What to produce: Give back only the lines in the records below from the one with "let out := if" to the one with "source := .watch", both inclusive, word for word.
--
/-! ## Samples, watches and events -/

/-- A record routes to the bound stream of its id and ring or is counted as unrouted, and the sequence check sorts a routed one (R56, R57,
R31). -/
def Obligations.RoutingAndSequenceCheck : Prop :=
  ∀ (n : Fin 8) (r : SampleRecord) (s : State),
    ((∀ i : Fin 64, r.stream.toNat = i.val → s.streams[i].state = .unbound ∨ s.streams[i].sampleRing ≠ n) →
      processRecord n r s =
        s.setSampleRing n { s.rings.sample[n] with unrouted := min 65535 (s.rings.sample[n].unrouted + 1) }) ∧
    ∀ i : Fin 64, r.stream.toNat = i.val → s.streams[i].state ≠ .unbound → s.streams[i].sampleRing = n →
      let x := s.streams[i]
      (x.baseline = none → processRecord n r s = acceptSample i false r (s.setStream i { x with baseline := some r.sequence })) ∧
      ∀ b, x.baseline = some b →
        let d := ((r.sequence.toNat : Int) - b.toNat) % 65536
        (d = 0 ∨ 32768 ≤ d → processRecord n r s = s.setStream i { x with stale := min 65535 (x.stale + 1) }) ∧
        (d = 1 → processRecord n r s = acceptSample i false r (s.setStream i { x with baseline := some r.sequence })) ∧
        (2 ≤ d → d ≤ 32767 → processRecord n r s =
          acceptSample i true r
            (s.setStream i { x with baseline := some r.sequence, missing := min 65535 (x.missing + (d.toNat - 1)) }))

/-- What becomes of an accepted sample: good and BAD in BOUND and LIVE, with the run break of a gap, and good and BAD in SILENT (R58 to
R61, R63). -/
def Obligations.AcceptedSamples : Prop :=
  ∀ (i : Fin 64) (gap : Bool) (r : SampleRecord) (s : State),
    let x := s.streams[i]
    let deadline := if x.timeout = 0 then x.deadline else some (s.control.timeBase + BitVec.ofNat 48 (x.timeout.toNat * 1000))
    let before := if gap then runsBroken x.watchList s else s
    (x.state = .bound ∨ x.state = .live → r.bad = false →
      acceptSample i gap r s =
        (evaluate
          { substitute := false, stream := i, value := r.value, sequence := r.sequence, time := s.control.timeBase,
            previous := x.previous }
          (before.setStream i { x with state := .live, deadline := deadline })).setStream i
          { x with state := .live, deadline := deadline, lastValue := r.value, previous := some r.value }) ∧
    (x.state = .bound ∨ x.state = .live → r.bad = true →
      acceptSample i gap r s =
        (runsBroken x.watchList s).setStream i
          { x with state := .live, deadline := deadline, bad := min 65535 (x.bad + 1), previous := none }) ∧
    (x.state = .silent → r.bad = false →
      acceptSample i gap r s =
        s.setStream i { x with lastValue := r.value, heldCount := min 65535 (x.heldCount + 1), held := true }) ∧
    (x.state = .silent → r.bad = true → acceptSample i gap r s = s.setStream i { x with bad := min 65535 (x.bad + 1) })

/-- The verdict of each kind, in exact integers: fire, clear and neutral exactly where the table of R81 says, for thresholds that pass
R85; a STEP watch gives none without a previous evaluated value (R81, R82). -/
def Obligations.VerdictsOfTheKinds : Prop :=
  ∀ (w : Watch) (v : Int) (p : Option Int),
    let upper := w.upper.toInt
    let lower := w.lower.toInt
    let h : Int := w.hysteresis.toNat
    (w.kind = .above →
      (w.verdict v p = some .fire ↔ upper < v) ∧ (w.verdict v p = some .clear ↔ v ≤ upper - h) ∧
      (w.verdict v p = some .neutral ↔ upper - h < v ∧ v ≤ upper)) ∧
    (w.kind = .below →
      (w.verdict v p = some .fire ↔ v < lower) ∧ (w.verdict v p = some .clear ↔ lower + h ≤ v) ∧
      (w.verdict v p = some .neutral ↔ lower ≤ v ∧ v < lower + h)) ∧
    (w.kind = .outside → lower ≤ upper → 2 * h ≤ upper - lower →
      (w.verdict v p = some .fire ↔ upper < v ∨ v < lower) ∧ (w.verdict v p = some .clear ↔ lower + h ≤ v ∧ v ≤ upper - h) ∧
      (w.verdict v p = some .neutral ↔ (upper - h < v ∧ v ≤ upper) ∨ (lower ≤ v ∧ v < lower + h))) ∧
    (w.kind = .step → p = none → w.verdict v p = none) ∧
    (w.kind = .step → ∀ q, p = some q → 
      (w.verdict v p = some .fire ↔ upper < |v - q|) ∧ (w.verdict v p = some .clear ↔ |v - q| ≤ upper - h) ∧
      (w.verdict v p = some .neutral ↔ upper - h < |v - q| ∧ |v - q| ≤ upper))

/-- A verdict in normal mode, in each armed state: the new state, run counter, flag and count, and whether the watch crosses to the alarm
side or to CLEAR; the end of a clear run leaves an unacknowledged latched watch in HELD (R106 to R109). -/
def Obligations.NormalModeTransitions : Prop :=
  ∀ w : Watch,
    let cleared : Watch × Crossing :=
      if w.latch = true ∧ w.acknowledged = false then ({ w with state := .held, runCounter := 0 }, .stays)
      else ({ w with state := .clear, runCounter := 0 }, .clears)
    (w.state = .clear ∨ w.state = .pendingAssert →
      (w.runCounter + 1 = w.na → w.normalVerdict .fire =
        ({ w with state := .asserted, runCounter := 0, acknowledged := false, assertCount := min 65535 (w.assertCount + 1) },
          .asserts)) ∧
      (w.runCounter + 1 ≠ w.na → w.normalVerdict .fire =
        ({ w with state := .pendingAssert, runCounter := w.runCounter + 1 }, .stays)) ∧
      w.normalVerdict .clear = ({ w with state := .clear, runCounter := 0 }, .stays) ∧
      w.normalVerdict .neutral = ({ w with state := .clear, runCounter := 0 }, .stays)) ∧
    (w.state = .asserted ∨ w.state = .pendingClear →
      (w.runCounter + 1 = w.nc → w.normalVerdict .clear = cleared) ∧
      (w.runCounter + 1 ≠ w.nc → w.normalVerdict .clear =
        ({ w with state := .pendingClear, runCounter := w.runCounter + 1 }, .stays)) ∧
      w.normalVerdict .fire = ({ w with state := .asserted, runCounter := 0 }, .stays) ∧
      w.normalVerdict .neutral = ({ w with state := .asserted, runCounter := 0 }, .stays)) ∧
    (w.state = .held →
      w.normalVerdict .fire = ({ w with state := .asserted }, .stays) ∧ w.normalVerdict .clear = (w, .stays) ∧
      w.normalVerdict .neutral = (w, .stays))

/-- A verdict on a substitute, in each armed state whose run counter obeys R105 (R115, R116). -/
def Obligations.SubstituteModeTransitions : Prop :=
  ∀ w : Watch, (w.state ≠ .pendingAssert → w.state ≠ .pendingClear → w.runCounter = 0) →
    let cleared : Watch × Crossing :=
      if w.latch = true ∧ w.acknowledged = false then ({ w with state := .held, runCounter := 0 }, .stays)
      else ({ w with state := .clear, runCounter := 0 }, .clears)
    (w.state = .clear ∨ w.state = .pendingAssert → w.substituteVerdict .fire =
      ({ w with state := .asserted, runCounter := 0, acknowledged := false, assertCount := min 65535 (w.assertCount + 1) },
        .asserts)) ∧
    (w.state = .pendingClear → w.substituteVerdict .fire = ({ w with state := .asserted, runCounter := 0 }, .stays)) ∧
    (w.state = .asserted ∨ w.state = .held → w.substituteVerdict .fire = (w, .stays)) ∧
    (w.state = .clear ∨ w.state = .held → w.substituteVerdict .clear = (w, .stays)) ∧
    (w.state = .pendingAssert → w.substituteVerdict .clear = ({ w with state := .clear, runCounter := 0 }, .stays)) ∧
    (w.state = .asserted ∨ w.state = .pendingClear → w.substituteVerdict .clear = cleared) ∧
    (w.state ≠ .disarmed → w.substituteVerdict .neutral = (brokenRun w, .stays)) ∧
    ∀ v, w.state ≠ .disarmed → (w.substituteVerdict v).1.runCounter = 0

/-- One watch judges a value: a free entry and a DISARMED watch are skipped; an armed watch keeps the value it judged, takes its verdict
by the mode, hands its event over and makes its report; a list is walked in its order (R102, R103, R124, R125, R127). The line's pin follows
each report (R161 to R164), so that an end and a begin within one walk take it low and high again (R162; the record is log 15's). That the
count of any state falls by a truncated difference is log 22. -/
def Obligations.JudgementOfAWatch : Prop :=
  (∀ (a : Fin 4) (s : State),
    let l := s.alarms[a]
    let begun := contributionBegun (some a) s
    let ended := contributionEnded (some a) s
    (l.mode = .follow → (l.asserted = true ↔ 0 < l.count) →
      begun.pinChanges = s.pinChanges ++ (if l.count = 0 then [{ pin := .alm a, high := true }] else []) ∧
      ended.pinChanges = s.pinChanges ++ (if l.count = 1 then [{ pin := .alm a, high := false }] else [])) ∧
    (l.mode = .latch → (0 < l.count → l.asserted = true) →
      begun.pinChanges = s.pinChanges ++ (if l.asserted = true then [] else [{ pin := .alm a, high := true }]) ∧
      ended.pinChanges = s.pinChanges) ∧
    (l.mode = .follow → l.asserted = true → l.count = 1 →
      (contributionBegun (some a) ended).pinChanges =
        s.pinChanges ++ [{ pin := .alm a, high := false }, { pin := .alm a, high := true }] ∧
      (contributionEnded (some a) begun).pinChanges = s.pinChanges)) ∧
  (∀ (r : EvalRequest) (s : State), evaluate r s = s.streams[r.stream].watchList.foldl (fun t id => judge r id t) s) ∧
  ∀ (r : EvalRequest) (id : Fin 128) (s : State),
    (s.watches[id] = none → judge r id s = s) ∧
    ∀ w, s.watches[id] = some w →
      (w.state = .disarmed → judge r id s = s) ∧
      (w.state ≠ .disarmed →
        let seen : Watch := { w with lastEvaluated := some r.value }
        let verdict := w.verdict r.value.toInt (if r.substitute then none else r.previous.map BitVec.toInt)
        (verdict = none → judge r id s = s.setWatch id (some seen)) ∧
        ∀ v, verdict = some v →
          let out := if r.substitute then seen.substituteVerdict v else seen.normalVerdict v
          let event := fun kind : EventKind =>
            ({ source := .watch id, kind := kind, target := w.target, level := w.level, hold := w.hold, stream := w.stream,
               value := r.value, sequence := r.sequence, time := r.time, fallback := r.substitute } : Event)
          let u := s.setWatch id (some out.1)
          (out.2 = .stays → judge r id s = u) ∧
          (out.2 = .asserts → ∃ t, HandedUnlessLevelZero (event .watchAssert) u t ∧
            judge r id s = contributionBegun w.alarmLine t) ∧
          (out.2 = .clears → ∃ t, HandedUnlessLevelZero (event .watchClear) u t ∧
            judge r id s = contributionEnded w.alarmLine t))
--
Response area:
          let out := if r.substitute then seen.substituteVerdict v else seen.normalVerdict v
          let event := fun kind : EventKind =>
            ({ source := .watch id, kind := kind, target := w.target, level := w.level, hold := w.hold, stream := w.stream,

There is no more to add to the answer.